鈴木圭一郎のSG最年少&最速Vに期待/川口

優出を決めた鈴木圭一郎はインタビュー後ファンと握手をかわす(撮影・山崎哲司)

<川口オート:全日本選抜>◇SG◇最終日◇10日

【木村重成のオレに任せろ】

 4日目のメイン準決は11Rで永井大介が快勝して、唯一の4連勝で優出。9RはSG初Vが懸かる鈴木圭一郎が抜け出した。最終日は12Rで優勝戦が行われる。本紙の本命は青山周平、「オレに任せろ」の木村重成は鈴木のSG最年少&デビュー最速Vに期待した。

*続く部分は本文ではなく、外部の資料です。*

-- ==== Sys2Proof/Tests/Slice0.lean ====
section
/-! SUPPORT. Tests of the model: the smoke test of WellFormed, words of the spec's encodings, small steps whose results
the spec gives, and for each statement with hypotheses a state and operands that meet them. -/

namespace Sys2Proof.Tests

set_option maxRecDepth 100000
set_option Elab.async false

open Sys2Proof Sys2Proof.Machine Sys2Proof.Claims

/-! WellFormed refuses an ill-formed term for each of its checks. -/

/-- Control words whose register fields leave their files (R310, R313). -/
def illWords : List Instr :=
  [.fence 5 1, .vceq 8 0 0 none, .vclt 8 0 0 none, .vcltu 8 0 0 none, .vcle 8 0 0 none, .vcleu 8 0 0 none, .vfceq 8 0 0 none,
   .vfclt 8 0 0 none, .vfcle 8 0 0 none, .wadd 2 0 none, .wrd 0 2 none, .wclr 2 none, .wcpy 2 0 0, .wcpy 0 2 0, .pand 8 0 0,
   .pand 0 8 0, .pand 0 0 8, .por 8 0 0, .por 0 8 0, .por 0 0 8, .pxor 8 0 0, .pxor 0 8 0, .pxor 0 0 8, .pandn 8 0 0,
   .pandn 0 8 0, .pandn 0 0 8, .pnot 8 0, .pnot 0 8, .pset 8, .pclr 8, .pmovs 8 0, .pmovd 0 8, .pfirst 0 8, .pcnt 0 8,
   .vsdcmp 8 0 0]

theorem test_ill_words : ∀ i ∈ illWords, WellFormed i = false := by decide

/-- A register write that is no access of 4 or 8 bytes within the register space (R59). -/
def illReg : RegReq := ⟨.pf 0, 4, 8, 0⟩

/-- Events whose arguments leave the part's own counts. -/
theorem test_ill_events : ∀ i ∈ ([.limitReset 0, .limitReset 9, .mreset illReg, .fwhalt ⟨.pf 4, 8, 8, 0⟩, .mailboxBadcmd ⟨.vf 0 0, 8, 8, 0⟩,
   .registerWrite ⟨.vf 0 64, 8, 8, 0⟩, .qtailWrite ⟨.peer 4096, 8, 8, 0⟩, .queueEnable ⟨.pf 0, 8, 2, 0⟩,
   .queueDisable ⟨.pf 0, 0x800000, 8, 0⟩, .qctlKill illReg, .qctlReset illReg, .klrefill illReg, .leaseAdd illReg,
   .ticketRetry illReg, .ticketFail illReg, .fluxStart illReg, .peerActivate illReg, .peerDisable illReg,
   .linkPortEnable illReg, .linkPortDisable illReg, .worldTableWrite illReg, .loadfw illReg none, .worldreq illReg none,
   .enrol illReg none, .svnraise illReg none, .functionReset 4 0, .functionReset 0 64, .linkReset 4, .linkdown (.ual 48),
   .linkdown (.host 4), .poisonedRegisterWrite (.pf 4) 0 0, .poisonedRegisterWrite (.pf 0) 0x800000 0, .recordFetch 4096 ⟨[], []⟩, .recordFetch 0 ⟨[16], []⟩,
   .energyCharge 4352 0 ⟨0, false⟩, .thermalRead 4352 0, .thermalStep 4352, .ageingMeasure 4352 0 0, .ageingMeasure 0 256 0,
   .weldWavefront 0 ⟨4096, none⟩, .moveStateCopy 4096, .moveRetarget 4096, .moveAbandon 4096, .firingBoundary 4096,
   .commitContinue 4096, .slotClaimGrant 4096, .streamRunDone 4096, .uncorrectableError 4352 ⟨⟨0, 0, 0⟩, true⟩,
   .uncorrectableError 0 ⟨⟨20, 0, 0⟩, true⟩, .tileScrub 4096 none, .relocationMarker 256 ⟨0, none⟩, .rowFiring 4096 0 false,
   .rowFiring 0 4 false, .laneElementFire 4096 0, .laneElementFire 0 16, .repeatGroup 0 0 2, .siltCopyStart 256, .boundKick 256 0,
   .boundKick 0 64, .kickRegisterWrite (.pf 4) 0 0, .kickRegisterWrite (.pf 0) 0x800000 0, .mptrcRead (.pf 4) ⟨0, 8⟩, .mptrcRead (.pf 0) ⟨0x800000, 8⟩, .mptrcRead (.pf 0) ⟨0, 16⟩,
   .memportRead 256 0, .memportRead 0 64, .memportWrite 256 0, .memportNull 256 0, .replyRelease 256 0, .requesterEnd 0 64,
   .memportPerform 256 0 ⟨0, [0]⟩, .memportPerform 0 0 ⟨8, [0]⟩,
   .memportPerform 0 0 ⟨0, [8]⟩, .expanderFail 4 0, .expanderFail 0 8, .fluxEmerge ⟨256, none⟩,
   .atsInvalidate 4 0 0 12, .atsInvalidate 0 (2 ^ 20) 0 12, .atsInvalidate 0 0 0 11, .hostBar2Read 4 0 1, .hostBar2Read 0 (2 ^ 42) 1,
   .hostBar2Write 4 0 [0] false, .hostBar2Write 0 (2 ^ 42) [0] false, .peerInboundRead 4096 0 1 0, .peerInboundRead 0 0 0 0,
   .peerInboundRead 0 255 2 0, .peerInboundRead 0 0 1 16, .peerInboundWrite 4096 0 0 [some 0] false, .peerInboundWrite 0 0 0 [] false,
   .peerInboundWrite 0 255 0 [some 0, some 0] false, .peerInboundWrite 0 0 16 [some 0] false, .peerInboundAtomic 4096 0 0 .add 0 0 false,
   .peerInboundAtomic 0 4 0 .add 0 0 false, .peerInboundAtomic 0 0 16 .add 0 0 false, .peerDomainFence 4096 1, .peerDomainFence 0 65536,
   .assayRun 4352, .assayComplete 4352 false 0 0, .assayComplete 0 false 256 0, .plotWorldChange 256,
   .regionWorldChange 64, .linkTrained (.ual 48) 0 0 false false, .linkTrained (.host 0) 17 0 false false,
   .linkTrained (.host 0) 0 7 false false, .firmwareStart [0] [], .firmwareStart [2, 0, 0, 0] [], .firmwareStart [0, 3, 0, 0] [],
   .firmwareStart [0, 0, 0, 0] [(4, 0)], .bringupComplete ⟨[4352], 0, []⟩ [] [] 0 0, .bringupComplete ⟨[], 0, [(0, 256)]⟩ [] [] 0 0,
   .bringupComplete ⟨[], 0, []⟩ [] [48] 0 0, .coolingRecovery ⟨[4352], 0, []⟩, .coolingRecovery ⟨[], 0, [(0, 256)]⟩,
   .spdmMeasurement []] : List Instr), WellFormed i = false := by decide

theorem test_well_formed : ∀ e ∈ sampleWords, WellFormed e.2 = true := by decide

 32期の鈴木圭一郎がSG4回目のファイナリストになった。直前の8月SG「オートレースグランプリ」は準優勝。レース後「負けて悔しいけどいい勉強になった」と話したが、それから2カ月。準決9Rはスタート7番手から最後は高橋貢を最終周回でまくり1着。「エンジンに自信があった。貢さんの方が(エンジン)良くなくて1着までいけた」とさらに進化を遂げ、SG優勝戦に挑む。

 鈴木を語るときに欠かせないのが飽くなき向上心。昨年暮れ。SS王座戦トライアルで勝ち上がれずSS王座戦には進めなかった。悔しそうに「来年こそは」と誓った。迎えた16年。今年は3月川口開設記念を手始めにG1は3回制覇、SGも準優勝は経験済み。

 今節もエンジンは悪くはない。それでも準決前に「実績あるシリンダーがあるから」ためらわずに交換した。そして「練習の動きが納得しないのでシリンダーは戻して準決にいった」。それも周りがエンジンを出してくるから、自分もそれ以上に良くしたいという気持ちが強いからだ。

 最年少SG優勝は伊藤力示の24歳1カ月。デビュー後最速SG優勝は久門徹の4年20日。鈴木は94年11月30日生まれで13年7月5日デビュー。もうすぐ22歳のヤングスターが最年少&デビュー最速優勝に挑む。

 「そろそろ取りたいです」とSG初戴冠を高らかに宣言した。3連単(4)-(1)(2)-(1)(2)(3)(5)。